* Problem to solve
In the data below, how many lines contain the string "Refusal"? Reply with the number only.

● ● ●

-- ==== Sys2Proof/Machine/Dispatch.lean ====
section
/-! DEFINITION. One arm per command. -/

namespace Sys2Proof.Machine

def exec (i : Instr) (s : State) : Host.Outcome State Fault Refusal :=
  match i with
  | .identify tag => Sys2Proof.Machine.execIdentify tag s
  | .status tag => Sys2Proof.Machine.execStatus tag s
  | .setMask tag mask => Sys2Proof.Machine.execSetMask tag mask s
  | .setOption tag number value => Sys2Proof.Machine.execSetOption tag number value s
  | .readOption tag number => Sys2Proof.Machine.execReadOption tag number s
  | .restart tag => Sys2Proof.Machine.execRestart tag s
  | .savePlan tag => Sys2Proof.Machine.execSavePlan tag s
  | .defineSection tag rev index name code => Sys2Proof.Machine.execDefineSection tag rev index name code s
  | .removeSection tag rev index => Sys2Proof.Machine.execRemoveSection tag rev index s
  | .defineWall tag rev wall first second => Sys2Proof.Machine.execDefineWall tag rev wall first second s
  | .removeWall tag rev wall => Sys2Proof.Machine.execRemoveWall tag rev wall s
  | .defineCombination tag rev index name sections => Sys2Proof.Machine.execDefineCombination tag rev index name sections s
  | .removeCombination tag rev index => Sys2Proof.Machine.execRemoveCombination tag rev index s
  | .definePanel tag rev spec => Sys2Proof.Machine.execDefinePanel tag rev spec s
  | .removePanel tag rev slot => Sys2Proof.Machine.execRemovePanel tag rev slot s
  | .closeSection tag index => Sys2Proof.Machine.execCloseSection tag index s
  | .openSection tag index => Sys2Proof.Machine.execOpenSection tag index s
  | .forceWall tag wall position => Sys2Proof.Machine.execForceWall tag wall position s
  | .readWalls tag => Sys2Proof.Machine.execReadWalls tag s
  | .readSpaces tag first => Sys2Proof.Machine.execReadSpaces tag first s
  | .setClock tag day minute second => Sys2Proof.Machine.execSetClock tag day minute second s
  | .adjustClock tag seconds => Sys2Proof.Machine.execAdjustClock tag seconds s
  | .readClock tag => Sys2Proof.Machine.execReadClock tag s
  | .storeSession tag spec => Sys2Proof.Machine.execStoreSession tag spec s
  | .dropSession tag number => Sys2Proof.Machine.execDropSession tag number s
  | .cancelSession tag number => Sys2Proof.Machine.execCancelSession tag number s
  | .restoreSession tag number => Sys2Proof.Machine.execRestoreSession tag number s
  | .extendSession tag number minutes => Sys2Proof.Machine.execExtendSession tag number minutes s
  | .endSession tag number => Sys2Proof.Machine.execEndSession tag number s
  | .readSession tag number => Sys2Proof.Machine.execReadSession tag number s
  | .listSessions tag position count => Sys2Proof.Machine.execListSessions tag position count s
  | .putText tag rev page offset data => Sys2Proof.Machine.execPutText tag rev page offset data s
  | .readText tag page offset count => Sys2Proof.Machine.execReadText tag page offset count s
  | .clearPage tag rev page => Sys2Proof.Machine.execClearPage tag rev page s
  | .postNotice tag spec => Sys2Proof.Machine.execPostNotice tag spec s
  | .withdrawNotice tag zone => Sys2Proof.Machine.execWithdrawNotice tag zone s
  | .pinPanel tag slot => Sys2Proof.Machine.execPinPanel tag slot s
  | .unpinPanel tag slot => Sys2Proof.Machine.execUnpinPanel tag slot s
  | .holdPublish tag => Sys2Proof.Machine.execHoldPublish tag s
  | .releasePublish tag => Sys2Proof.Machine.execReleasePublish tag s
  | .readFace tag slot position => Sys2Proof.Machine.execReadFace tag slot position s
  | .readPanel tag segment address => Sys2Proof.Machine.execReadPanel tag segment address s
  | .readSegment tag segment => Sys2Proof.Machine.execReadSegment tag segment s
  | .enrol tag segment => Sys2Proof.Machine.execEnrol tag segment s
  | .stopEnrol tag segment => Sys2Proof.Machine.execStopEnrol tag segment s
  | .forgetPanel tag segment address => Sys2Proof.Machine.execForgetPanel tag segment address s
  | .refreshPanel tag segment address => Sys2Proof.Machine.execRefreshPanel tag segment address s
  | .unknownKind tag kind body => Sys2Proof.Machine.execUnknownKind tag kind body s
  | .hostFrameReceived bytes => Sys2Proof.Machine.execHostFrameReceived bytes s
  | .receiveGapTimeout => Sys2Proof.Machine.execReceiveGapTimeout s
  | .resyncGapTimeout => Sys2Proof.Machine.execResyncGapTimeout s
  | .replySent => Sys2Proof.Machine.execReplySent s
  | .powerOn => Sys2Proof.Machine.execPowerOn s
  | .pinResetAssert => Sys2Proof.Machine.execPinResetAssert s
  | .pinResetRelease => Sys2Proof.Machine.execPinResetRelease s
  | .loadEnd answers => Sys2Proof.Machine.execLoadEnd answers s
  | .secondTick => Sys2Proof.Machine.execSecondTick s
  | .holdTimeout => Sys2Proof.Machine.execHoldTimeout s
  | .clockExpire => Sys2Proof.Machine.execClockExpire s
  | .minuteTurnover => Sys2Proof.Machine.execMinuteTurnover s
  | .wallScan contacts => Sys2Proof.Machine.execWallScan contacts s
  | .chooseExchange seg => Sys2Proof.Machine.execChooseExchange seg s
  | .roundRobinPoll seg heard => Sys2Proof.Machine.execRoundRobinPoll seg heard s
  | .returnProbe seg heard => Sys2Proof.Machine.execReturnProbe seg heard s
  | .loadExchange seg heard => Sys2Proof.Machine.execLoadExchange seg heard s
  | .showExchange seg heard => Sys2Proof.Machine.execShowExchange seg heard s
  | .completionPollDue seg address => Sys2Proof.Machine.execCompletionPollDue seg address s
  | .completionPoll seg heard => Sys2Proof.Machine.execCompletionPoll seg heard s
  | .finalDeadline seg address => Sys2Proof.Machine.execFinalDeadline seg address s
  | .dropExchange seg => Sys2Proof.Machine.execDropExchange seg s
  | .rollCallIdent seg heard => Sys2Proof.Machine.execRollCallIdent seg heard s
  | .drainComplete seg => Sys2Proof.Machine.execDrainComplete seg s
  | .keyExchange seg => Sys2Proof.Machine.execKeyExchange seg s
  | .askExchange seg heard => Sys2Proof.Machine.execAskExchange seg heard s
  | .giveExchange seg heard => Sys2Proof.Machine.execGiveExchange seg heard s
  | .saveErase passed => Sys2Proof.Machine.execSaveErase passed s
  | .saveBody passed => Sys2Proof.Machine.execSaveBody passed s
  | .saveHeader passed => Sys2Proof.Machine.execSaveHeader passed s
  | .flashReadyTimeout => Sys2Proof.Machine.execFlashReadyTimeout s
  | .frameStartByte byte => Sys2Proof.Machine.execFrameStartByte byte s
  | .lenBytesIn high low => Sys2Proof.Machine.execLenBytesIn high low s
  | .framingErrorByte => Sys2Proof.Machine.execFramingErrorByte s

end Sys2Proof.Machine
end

● ● ●

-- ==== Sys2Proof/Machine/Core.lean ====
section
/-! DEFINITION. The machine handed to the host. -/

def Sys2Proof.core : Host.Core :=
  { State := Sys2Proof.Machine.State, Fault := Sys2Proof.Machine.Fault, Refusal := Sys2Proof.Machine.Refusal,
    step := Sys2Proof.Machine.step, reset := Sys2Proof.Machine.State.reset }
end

● ● ●

* Exercise answer
2